Instructions for the task – Please show every line in the entries below that includes the word "BANK".

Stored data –
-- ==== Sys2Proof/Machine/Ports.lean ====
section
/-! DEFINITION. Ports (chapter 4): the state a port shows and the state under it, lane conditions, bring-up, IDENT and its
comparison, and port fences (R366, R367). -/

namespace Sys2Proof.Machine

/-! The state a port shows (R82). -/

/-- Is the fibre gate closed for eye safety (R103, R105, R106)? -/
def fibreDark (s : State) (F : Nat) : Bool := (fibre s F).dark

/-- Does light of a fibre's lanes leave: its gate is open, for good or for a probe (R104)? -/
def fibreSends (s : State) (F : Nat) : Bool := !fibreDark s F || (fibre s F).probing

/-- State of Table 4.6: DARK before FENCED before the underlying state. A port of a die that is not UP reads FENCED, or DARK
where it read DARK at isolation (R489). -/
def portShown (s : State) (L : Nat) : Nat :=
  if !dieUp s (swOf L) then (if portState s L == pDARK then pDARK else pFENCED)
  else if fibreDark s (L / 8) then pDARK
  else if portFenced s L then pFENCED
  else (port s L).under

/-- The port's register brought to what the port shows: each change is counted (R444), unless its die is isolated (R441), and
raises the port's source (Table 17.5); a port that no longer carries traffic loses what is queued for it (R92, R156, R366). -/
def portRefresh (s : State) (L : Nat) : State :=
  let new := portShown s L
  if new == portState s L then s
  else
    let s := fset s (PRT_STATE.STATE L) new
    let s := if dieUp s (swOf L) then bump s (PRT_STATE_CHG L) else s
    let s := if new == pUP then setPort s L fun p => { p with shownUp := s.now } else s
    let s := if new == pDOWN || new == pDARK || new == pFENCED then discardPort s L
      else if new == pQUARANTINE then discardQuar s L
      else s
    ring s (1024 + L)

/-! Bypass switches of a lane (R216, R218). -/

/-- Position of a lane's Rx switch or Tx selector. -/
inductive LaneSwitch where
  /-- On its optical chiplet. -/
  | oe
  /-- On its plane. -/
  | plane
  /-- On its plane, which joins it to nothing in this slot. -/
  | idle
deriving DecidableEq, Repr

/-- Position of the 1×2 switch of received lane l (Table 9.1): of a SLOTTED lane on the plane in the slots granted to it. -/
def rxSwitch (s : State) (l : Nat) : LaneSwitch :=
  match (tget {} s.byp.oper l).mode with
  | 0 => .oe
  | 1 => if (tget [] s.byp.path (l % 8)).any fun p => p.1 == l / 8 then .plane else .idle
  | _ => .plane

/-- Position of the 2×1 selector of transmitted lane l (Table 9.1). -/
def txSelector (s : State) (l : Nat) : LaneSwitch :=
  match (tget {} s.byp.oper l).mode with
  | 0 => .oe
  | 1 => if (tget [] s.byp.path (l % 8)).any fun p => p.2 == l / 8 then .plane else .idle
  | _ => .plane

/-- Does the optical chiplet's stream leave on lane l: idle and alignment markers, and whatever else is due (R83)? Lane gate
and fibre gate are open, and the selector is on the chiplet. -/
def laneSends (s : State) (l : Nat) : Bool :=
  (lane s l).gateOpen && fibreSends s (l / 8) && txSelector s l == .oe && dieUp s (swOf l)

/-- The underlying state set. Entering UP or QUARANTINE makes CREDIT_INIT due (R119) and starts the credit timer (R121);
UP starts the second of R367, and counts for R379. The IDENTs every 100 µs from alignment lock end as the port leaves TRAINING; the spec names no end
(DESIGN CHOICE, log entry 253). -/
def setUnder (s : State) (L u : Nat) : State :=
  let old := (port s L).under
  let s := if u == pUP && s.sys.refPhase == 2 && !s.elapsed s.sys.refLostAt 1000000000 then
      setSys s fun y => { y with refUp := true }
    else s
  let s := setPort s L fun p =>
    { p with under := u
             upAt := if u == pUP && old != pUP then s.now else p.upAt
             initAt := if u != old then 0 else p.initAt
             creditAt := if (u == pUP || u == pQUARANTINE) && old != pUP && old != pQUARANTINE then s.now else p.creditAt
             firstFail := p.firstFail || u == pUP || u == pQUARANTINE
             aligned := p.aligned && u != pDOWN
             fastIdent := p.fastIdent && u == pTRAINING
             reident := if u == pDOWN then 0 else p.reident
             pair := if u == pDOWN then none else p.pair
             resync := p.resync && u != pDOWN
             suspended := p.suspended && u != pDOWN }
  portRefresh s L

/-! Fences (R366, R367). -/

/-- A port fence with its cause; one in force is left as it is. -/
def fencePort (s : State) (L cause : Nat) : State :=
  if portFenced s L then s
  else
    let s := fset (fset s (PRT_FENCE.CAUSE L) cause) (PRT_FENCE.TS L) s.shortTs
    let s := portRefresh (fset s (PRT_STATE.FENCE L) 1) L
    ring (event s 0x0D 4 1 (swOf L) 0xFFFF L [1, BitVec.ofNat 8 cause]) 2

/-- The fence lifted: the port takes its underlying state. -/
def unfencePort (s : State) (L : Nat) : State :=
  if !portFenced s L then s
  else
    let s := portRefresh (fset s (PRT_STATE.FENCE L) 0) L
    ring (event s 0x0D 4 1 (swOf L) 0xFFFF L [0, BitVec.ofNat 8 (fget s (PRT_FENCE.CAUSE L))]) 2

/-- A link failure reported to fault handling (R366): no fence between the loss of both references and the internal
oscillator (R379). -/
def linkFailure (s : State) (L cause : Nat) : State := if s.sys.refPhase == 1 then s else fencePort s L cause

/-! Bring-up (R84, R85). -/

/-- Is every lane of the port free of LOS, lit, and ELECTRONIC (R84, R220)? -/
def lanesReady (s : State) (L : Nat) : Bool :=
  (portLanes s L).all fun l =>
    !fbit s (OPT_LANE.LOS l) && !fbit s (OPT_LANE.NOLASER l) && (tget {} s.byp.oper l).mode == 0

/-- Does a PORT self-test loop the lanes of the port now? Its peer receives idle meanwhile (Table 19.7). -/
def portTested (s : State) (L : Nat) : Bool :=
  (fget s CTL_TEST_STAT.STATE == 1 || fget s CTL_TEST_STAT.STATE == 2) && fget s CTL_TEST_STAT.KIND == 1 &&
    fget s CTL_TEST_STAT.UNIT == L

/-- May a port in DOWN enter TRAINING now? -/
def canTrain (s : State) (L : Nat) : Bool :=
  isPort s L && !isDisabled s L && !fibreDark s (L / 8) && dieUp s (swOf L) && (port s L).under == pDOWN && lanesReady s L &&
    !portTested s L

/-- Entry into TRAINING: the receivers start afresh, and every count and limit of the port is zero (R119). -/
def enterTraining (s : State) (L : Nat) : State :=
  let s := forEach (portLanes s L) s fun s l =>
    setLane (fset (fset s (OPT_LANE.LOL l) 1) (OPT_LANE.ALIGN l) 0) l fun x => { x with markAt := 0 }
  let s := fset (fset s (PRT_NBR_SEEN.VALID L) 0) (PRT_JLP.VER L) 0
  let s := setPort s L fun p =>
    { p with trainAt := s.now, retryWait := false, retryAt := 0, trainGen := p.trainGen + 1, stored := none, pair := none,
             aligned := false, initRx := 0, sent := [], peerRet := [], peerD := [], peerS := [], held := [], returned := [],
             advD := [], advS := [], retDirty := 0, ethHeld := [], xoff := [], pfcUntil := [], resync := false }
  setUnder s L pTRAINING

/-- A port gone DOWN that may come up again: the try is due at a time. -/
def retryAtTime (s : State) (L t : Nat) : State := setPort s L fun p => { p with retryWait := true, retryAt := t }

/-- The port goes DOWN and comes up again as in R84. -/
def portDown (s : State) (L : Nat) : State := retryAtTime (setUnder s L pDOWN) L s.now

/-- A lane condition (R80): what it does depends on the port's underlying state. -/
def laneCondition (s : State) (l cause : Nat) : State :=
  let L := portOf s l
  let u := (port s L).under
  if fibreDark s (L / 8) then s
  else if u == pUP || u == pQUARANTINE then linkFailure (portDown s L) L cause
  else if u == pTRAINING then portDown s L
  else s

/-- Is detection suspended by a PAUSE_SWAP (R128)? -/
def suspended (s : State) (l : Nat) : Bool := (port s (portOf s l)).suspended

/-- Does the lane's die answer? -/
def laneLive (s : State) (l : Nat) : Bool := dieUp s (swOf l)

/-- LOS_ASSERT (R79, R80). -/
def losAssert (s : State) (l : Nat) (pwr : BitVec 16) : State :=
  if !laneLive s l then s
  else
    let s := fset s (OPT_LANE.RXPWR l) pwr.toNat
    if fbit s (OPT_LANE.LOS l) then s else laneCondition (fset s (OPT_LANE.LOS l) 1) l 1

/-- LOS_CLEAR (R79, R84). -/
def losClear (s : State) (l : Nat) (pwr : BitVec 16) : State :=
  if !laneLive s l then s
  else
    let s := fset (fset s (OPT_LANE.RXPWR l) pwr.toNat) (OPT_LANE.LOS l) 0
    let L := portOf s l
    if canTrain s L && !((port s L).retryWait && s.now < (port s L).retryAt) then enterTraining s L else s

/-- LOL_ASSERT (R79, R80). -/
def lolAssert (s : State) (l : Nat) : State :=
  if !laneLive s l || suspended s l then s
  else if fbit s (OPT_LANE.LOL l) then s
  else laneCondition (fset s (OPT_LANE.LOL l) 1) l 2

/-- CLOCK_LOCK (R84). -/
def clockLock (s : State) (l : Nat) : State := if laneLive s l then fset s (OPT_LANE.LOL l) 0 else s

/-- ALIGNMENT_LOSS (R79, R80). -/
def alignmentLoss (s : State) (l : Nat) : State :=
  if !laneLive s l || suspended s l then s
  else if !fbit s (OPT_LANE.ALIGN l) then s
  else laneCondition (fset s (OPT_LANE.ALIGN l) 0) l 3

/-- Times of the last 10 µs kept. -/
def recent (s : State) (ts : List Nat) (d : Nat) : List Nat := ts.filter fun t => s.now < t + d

---

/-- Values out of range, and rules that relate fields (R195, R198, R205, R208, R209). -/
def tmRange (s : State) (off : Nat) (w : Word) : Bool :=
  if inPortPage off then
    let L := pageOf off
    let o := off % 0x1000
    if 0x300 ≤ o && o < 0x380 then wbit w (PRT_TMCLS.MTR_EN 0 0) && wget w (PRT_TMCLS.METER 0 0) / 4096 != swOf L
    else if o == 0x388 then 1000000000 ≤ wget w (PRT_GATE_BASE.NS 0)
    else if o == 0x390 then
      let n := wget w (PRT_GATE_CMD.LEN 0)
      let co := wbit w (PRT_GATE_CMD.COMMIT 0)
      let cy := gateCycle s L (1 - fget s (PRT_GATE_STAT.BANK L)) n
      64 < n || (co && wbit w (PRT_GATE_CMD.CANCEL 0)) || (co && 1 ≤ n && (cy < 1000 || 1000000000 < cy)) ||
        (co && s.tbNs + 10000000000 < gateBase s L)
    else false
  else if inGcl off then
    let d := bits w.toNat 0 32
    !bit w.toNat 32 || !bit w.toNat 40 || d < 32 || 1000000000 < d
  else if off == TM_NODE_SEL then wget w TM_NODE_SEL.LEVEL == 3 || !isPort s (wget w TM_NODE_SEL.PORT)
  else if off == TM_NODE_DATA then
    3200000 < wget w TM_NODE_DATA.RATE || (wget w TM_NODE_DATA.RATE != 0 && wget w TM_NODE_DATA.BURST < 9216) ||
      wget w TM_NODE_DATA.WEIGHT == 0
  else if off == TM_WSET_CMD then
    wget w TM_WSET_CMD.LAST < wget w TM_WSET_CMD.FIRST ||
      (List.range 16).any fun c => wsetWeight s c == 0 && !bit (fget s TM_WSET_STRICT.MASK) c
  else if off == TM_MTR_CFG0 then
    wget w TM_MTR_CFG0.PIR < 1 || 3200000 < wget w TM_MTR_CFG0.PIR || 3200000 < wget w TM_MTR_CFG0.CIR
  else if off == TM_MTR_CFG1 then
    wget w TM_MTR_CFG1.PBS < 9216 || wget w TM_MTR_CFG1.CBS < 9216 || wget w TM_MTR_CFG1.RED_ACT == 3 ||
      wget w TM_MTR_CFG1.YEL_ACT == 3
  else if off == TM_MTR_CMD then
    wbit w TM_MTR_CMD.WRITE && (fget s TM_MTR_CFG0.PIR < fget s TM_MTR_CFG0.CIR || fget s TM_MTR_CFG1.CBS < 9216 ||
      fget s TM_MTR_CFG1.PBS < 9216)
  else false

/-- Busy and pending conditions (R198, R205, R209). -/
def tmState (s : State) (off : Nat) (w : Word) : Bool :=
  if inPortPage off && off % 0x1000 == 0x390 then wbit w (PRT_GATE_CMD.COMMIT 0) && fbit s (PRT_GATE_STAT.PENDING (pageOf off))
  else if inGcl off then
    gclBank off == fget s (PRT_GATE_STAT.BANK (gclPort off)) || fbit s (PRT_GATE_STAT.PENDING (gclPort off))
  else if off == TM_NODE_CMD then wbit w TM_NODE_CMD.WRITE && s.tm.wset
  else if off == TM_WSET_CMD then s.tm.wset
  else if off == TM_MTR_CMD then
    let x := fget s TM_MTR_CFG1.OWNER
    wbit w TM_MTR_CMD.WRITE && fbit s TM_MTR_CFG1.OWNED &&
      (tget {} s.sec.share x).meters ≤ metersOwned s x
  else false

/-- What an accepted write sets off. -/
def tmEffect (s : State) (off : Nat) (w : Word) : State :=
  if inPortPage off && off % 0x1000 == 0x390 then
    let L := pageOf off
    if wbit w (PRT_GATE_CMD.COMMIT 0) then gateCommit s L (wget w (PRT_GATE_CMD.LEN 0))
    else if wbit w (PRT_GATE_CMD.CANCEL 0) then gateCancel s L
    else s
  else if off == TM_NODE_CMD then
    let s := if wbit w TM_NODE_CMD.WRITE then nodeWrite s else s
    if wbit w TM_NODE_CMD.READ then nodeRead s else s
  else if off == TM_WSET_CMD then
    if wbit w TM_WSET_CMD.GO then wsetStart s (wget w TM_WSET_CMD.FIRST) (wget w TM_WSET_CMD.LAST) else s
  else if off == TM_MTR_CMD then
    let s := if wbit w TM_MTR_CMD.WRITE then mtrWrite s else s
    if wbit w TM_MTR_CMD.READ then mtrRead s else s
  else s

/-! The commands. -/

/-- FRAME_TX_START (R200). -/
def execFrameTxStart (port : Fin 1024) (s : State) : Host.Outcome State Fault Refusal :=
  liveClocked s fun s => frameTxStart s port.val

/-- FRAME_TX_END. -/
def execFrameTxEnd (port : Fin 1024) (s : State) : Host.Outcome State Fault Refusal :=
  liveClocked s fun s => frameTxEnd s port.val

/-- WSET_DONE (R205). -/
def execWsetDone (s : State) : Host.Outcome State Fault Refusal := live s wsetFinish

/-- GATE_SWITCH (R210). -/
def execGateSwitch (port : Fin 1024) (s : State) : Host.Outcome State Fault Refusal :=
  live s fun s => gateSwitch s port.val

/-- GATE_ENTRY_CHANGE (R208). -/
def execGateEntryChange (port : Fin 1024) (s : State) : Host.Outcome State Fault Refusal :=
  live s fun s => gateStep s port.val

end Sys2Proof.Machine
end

Result –
      let cy := gateCycle s L (1 - fget s (PRT_GATE_STAT.BANK L)) n
    gclBank off == fget s (PRT_GATE_STAT.BANK (gclPort off)) || fbit s (PRT_GATE_STAT.PENDING (gclPort off))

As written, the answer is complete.